Slate: I’m also wondering what you think about a related theory about the demand for sex work: It’s not simply that people today are more willing to have sex “for free,” but that women today enjoy greater equality with men in education, work, and in our social lives. I’d imagine it might drive down the demand for sex work when men and women are on a more equal playing field in general. Ditto with lifting stigmas against gay men—when sex between men is normalized in our culture, the less demand there might be for a black market for buying and selling it. But I’m speculating.

Gira Grant: Let’s test this with other transactional forms of relationships. Does the availability of a partner who will cook for you mean you stop going to restaurants? Does having a caring partner who listens to you complain at the end of the day mean you will fire your therapist? 

I think it’s a mistake—but an understandable one given our culture and attitudes around sex—to imagine that people who buy sex do so because they don’t have access to sexual pleasure from anyone else, in any other way. That might be true of some people who buy sex or sexual services, but—like buying a meal or therapy—when many people buy sex, they are also purchasing the environment and circumstances and even expertise that come with that sexual experience. People buy sex to have a kind of sex that they might not otherwise have, or want to have, with their intimate partner. They may buy a kind of sexual experience as a kind of escape or retreat, as ethnographers like Elizabeth Bernstein and Katherine Frank have documented in their work. 

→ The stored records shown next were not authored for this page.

/-- Commands inside a message deliver the bytes they carry, and whatever follows them runs from there. -/
theorem Delivered.runs {seed : Word} {z : Bool} {bytes : List Byte} {s : State} {program : List Instr}
    (h : Delivered seed z bytes s) (inside : ∀ i ∈ program, delivers i = true)
    (passes : z = true → 0x00#8 ∉ carriedBy program) :
    ∃ t, Delivered seed z (bytes ++ carriedBy program) t ∧
      ∀ rest u, Runs rest t u → Runs (program ++ rest) s u := by
  induction program generalizing bytes s with
  | nil => exact ⟨s, by simpa [carriedBy] using h, fun _ _ ran => ran⟩
  | cons i program ih =>
    have bytesOf : carriedBy (i :: program) = carried i ++ carriedBy program := List.flatMap_cons
    simp only [bytesOf, List.mem_append, not_or] at passes
    obtain ⟨insideFirst, insideRest⟩ := List.forall_mem_cons.mp inside
    obtain ⟨t, first, delivered⟩ := h.executes insideFirst fun hz => (passes hz).1
    obtain ⟨v, all, run⟩ := ih delivered insideRest fun hz => (passes hz).2
    refine ⟨v, by simpa [bytesOf] using all, fun rest u ran => ?_⟩
    exact runs_cons (wellFormed_of_delivers insideFirst _) first (run rest u ran)

/-- The tail packed from the lanes is that of HASH (43_tail_packer.md R140, R143). -/
theorem hashTail_take_lanes (h : HashState) (s : State) :
    hashTail h ((lanes s).take s.n.val) =
      if 1 ≤ s.n.val then tadd (tpack s.n.val fun k => memRead k s) h else h := by
  have length : ((lanes s).take s.n.val).length = s.n.val := by simp
  have bytes : tpack s.n.val (fun k => ((lanes s).take s.n.val).getD k.val 0x00#8) =
      tpack s.n.val fun k => memRead k s :=
    tpack_congr fun k below => by simp [below, getElem_lanes]
  rw [hashTail, length, bytes]

/-- Ending the message leaves HASH of the delivered bytes in C (45_result_status.md R178). -/
theorem Delivered.ret_endMessage {seed : Word} {z : Bool} {bytes : List Byte} {s : State}
    (h : Delivered seed z bytes s) : ret (endMessage s) = hashOf bytes seed := by
  rw [endMessage_eq]
  simp only [ret, hashOf, h.loop, hashTail_take_lanes]

/-- A command that ends the message, and the READ after it, answer HASH of the delivered bytes. -/
theorem Delivered.runs_read {seed : Word} {z : Bool} {bytes : List Byte} {s : State} {i : Instr}
    (h : Delivered seed z bytes s) (built : i.wellFormed s.hasScan = true)
    (ends : exec i s = .next (respond 0#32 (endMessage s))) :
    ∃ t, Runs [i, .read] s t ∧ t.rsp = some (0x0#4 ++ hashOf bytes seed) := by
  refine ⟨_, runs_cons built ends (runs_cons rfl (exec_read _) (runs_nil _)), ?_⟩
  rw [if_pos (by simp), ret_respond, h.ret_endMessage]
  rfl

theorem wellFormed_starting {z hasScan : Bool} (seed : Word) (built : z = true → hasScan = true) :
    (starting z seed).wellFormed hasScan = true := by
  cases z with
  | true => exact built rfl
  | false => rfl

theorem exec_starting {z : Bool} (seed : Word) {s : State} (built : z = true → s.hasScan = true) :
    exec (starting z seed) s = .next (startMessage z seed s) := by
  cases z with
  | true => exact (exec_startz seed s).trans (by rw [if_pos (built rfl)])
  | false => exact exec_startn seed s

/-- The byte 0x00 in Z mode ends the message (41_scan_frontend.md R103, R104). -/
theorem exec_terminator (s : State) (inAbsorb : s.ph = .absorb) (mode : s.z = true) :
    exec (.pushb 0x00#8) s = .next (respond 0#32 (endMessage s)) := by
  rw [← pushByte_ends 0x00#8 s ((scan_iff _ s).mpr ⟨mode, rfl⟩)]
  exact congrArg Host.Outcome.next (inMessage_absorb (pushByte 0x00#8) s inAbsorb)

/-- FINISH ends the message in either mode (44_finalize.md R164). -/
theorem exec_finish_absorb (s : State) (inAbsorb : s.ph = .absorb) :
    exec .finish s = .next (respond 0#32 (endMessage s)) :=
  congrArg Host.Outcome.next (inMessage_absorb endMessage s inAbsorb)

/-- A START, commands inside the message, one that ends it, and READ answer HASH of the bytes carried
(45_result_status.md R179, R180). -/
theorem runs_message {s : State} {z : Bool} {seed : Word} {program : List Instr} {ending : Instr}
    (built : z = true → s.hasScan = true) (inside : ∀ i ∈ program, delivers i = true)
    (passes : z = true → 0x00#8 ∉ carriedBy program) (everywhere : ∀ hasScan, ending.wellFormed hasScan = true)
    (ends : ∀ u : State, u.ph = .absorb → u.z = z → exec ending u = .next (respond 0#32 (endMessage u))) :
    ∃ t, Runs (starting z seed :: program ++ [ending, .read]) s t ∧
      t.rsp = some (0x0#4 ++ hashOf (carriedBy program) seed) := by
  obtain ⟨u, delivered, run⟩ := (Delivered.started seed z s).runs inside passes
  obtain ⟨t, ended, rsp⟩ := delivered.runs_read (everywhere _) (ends u delivered.inAbsorb delivered.mode)
  exact ⟨t, runs_cons (wellFormed_starting seed built) (exec_starting seed built) (run _ t ended), rsp⟩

People will always want to buy sex. If anything, fighting gender inequality has helped women engaged in sex work to have more control and power in their lives. It was street-based sex workers who saw that police were using laws against sex work to abuse and control them—and take their earnings—who kicked off the modern prostitutes’ rights movement. They saw gender inequality as something that held them back, too, no matter what they did for a living.

Slate: Another narrative around modern sex work is that the Internet has created a greater freelance-semiprofessional economy for it—potentially even among some people who wouldn’t otherwise seek out that work. It sounds similar to the story we hear about doing other work online, like writing. Do you think the Internet has exploded (and compromised) the market for sex work in the same way it has for writing, illustration, music, or design?

Gira Grant: The Internet has absolutely opened up sex work to a broader and more diverse group of people, who might do sex work as one of many freelance gigs they take on. Looking at cam sites and sugar daddy sites—or better yet, looking at their tumblrs where they talk shop—I see a lot of newbie models and sugar babies selling an image of, “I’m not the kind of girl who you’d ever expect to do this.” 

But—caution. It might be easier to find women engaged in even casual sex work, and easier to hear them talk about their work like that, but it doesn’t mean necessarily that there are more of them than ever before. I’m sure the first call girl to get a telephone in her apartment so she didn’t have to wait for her madam to send her customers used a line like that, too. If we really want to talk about what’s exploding the market for sex work, we should look at the cost of education and health care.

It’s a good thing we have all these questions, but the study on the number of “johns” (which is not a word I use, and not a word many sex workers use, either) going down can’t answer them. It’s only concerned with men’s activities. And in asking about commercial sex as a kind of sexual activity, it can’t offer answers to any of the questions people seem to really have about buying sex—the hows and whys and the what nows. For those answers, we need better research, and we need to ask sex workers.